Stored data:
"""

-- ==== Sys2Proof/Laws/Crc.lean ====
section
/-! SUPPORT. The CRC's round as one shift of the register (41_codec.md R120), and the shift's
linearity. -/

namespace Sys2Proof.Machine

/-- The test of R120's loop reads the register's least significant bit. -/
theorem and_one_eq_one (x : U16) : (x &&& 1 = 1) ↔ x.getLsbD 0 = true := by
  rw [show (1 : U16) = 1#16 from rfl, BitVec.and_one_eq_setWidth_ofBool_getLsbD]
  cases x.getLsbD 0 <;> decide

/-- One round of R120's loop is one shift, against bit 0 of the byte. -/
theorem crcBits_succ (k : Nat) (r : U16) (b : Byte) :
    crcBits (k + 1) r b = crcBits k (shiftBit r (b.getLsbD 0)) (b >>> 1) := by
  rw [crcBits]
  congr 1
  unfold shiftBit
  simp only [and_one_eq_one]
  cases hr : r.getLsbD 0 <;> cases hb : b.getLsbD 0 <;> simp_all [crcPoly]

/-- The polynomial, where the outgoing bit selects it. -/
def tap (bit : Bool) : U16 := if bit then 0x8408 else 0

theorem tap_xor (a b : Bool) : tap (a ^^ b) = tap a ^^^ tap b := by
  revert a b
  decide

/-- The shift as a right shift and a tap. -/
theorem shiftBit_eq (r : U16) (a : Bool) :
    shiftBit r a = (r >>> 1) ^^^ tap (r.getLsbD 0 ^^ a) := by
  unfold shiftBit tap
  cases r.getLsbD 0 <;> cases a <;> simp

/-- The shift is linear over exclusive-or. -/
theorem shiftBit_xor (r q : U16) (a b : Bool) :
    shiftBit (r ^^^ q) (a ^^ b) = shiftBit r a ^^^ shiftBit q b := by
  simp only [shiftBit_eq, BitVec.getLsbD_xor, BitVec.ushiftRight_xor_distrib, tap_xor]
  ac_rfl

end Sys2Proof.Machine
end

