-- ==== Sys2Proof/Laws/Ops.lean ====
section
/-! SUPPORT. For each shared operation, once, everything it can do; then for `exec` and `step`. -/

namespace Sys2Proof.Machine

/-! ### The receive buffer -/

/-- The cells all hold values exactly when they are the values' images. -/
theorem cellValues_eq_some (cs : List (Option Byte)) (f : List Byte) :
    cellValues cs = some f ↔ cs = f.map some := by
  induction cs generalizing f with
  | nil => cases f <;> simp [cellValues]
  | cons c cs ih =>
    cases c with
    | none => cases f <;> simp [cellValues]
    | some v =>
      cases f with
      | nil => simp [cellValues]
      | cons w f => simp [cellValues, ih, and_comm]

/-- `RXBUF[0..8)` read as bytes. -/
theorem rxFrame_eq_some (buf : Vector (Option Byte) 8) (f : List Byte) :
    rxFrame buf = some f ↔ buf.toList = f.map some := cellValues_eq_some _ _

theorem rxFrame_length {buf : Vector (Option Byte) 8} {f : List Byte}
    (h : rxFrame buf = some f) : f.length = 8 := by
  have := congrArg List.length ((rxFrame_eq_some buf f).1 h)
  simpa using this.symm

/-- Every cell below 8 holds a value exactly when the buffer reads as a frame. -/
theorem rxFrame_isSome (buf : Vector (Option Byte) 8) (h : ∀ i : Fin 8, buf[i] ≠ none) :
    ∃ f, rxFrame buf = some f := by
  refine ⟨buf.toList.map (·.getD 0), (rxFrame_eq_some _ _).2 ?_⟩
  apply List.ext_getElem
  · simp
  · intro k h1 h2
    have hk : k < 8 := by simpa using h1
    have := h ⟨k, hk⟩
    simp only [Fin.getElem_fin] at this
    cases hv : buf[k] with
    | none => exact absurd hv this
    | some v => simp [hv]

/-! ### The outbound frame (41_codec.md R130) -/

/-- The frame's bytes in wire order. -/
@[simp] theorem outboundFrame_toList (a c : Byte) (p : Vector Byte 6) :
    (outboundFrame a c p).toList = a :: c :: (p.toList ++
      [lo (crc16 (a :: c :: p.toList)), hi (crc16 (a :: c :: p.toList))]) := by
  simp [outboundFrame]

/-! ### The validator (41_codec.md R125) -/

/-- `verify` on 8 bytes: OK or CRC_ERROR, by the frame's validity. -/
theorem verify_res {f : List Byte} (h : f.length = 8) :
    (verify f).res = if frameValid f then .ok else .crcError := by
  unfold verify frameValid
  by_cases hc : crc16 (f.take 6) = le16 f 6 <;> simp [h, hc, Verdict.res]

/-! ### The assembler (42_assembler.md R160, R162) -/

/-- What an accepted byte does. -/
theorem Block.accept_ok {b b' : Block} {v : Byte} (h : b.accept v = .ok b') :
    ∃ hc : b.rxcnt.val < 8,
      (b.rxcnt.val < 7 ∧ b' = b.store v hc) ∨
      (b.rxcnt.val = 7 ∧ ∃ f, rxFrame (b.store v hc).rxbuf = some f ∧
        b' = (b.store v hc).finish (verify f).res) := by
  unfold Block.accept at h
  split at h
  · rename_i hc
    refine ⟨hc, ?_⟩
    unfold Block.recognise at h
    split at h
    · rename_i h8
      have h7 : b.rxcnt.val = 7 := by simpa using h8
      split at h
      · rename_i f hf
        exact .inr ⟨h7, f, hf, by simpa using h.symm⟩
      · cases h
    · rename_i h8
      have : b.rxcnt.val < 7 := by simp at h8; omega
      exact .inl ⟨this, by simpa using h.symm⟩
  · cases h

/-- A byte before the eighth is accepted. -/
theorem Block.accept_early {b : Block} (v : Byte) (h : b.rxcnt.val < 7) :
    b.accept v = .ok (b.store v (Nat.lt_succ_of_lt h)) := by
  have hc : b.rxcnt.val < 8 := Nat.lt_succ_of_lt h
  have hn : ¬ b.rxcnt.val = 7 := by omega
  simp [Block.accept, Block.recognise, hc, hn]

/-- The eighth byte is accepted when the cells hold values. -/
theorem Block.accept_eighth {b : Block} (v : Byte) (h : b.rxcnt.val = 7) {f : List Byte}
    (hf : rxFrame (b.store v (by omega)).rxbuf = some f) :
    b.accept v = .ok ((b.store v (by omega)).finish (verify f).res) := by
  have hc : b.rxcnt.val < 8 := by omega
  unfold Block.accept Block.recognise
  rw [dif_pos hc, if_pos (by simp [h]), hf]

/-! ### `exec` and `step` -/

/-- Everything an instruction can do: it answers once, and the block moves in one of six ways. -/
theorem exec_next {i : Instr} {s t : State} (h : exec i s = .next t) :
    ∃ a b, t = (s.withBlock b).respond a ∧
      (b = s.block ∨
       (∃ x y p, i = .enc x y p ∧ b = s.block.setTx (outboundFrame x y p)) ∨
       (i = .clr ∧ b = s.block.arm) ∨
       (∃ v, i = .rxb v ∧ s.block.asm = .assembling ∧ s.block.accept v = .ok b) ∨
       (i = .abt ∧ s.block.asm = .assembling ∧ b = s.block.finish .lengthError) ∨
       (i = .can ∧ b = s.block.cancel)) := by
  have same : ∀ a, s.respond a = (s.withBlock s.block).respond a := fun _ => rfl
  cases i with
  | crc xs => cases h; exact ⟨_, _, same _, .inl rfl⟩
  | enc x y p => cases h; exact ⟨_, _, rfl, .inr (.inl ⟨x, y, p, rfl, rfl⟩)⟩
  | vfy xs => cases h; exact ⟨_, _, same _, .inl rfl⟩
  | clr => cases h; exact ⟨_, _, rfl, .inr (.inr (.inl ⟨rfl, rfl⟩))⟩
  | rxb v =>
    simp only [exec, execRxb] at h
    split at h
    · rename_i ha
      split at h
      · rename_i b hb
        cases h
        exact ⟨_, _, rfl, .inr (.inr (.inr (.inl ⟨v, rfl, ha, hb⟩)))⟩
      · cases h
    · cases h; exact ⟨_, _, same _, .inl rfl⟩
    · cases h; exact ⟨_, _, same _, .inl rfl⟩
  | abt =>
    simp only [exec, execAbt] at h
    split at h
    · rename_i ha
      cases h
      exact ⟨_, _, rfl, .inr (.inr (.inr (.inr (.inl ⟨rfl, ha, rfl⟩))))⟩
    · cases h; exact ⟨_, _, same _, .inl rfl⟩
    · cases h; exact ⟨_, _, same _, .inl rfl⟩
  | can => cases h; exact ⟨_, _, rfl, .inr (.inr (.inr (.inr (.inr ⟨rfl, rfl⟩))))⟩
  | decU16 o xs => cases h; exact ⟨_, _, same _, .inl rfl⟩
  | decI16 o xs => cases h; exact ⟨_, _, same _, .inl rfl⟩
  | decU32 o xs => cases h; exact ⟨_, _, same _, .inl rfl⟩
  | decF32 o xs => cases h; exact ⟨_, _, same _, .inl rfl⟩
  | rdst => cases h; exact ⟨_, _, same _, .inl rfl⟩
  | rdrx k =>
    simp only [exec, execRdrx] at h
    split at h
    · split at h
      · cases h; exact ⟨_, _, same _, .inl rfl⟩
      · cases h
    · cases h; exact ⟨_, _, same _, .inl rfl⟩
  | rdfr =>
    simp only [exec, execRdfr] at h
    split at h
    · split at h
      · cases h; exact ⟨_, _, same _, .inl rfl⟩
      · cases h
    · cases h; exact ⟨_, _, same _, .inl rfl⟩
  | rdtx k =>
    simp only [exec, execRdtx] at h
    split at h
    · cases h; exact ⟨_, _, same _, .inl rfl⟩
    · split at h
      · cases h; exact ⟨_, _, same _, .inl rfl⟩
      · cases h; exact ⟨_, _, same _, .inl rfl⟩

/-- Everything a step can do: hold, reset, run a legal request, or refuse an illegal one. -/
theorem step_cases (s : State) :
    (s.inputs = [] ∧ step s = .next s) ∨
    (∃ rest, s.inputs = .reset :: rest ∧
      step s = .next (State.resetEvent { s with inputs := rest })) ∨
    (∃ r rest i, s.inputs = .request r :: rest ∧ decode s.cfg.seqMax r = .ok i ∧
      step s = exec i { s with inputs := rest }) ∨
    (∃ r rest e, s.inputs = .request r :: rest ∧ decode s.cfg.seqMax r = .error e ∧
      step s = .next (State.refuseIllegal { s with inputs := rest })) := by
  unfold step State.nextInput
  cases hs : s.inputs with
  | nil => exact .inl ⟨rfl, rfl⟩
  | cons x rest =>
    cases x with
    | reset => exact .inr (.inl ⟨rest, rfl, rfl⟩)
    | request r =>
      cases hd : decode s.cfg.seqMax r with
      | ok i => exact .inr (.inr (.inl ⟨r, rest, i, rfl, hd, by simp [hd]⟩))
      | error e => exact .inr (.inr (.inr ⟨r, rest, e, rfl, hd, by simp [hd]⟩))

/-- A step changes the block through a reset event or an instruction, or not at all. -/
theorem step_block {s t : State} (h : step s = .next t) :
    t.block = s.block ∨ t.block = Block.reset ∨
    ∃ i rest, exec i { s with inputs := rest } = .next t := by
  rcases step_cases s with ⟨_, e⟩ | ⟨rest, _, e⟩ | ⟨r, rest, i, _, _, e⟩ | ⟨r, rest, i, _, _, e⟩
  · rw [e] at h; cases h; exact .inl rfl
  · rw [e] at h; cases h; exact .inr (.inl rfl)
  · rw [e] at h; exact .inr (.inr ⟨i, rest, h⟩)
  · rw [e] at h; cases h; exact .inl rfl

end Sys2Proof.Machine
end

"""

TASK INSTRUCTIONS: The output should be exactly the lines above from the line containing "theorem outboundFrame_toList (a" to the line containing "(b.rxcnt.val < 7 ∧ b' = b.store v hc) ∨", inclusive, with no other lines.

ANSWER:
@[simp] theorem outboundFrame_toList (a c : Byte) (p : Vector Byte 6) :
    (outboundFrame a c p).toList = a :: c :: (p.toList ++
      [lo (crc16 (a :: c :: p.toList)), hi (crc16 (a :: c :: p.toList))]) := by
  simp [outboundFrame]

/-! ### The validator (41_codec.md R125) -/

/-- `verify` on 8 bytes: OK or CRC_ERROR, by the frame's validity. -/
theorem verify_res {f : List Byte} (h : f.length = 8) :
    (verify f).res = if frameValid f then .ok else .crcError := by
  unfold verify frameValid
  by_cases hc : crc16 (f.take 6) = le16 f 6 <;> simp [h, hc, Verdict.res]

/-! ### The assembler (42_assembler.md R160, R162) -/

/-- What an accepted byte does. -/
theorem Block.accept_ok {b b' : Block} {v : Byte} (h : b.accept v = .ok b') :
    ∃ hc : b.rxcnt.val < 8,
      (b.rxcnt.val < 7 ∧ b' = b.store v hc) ∨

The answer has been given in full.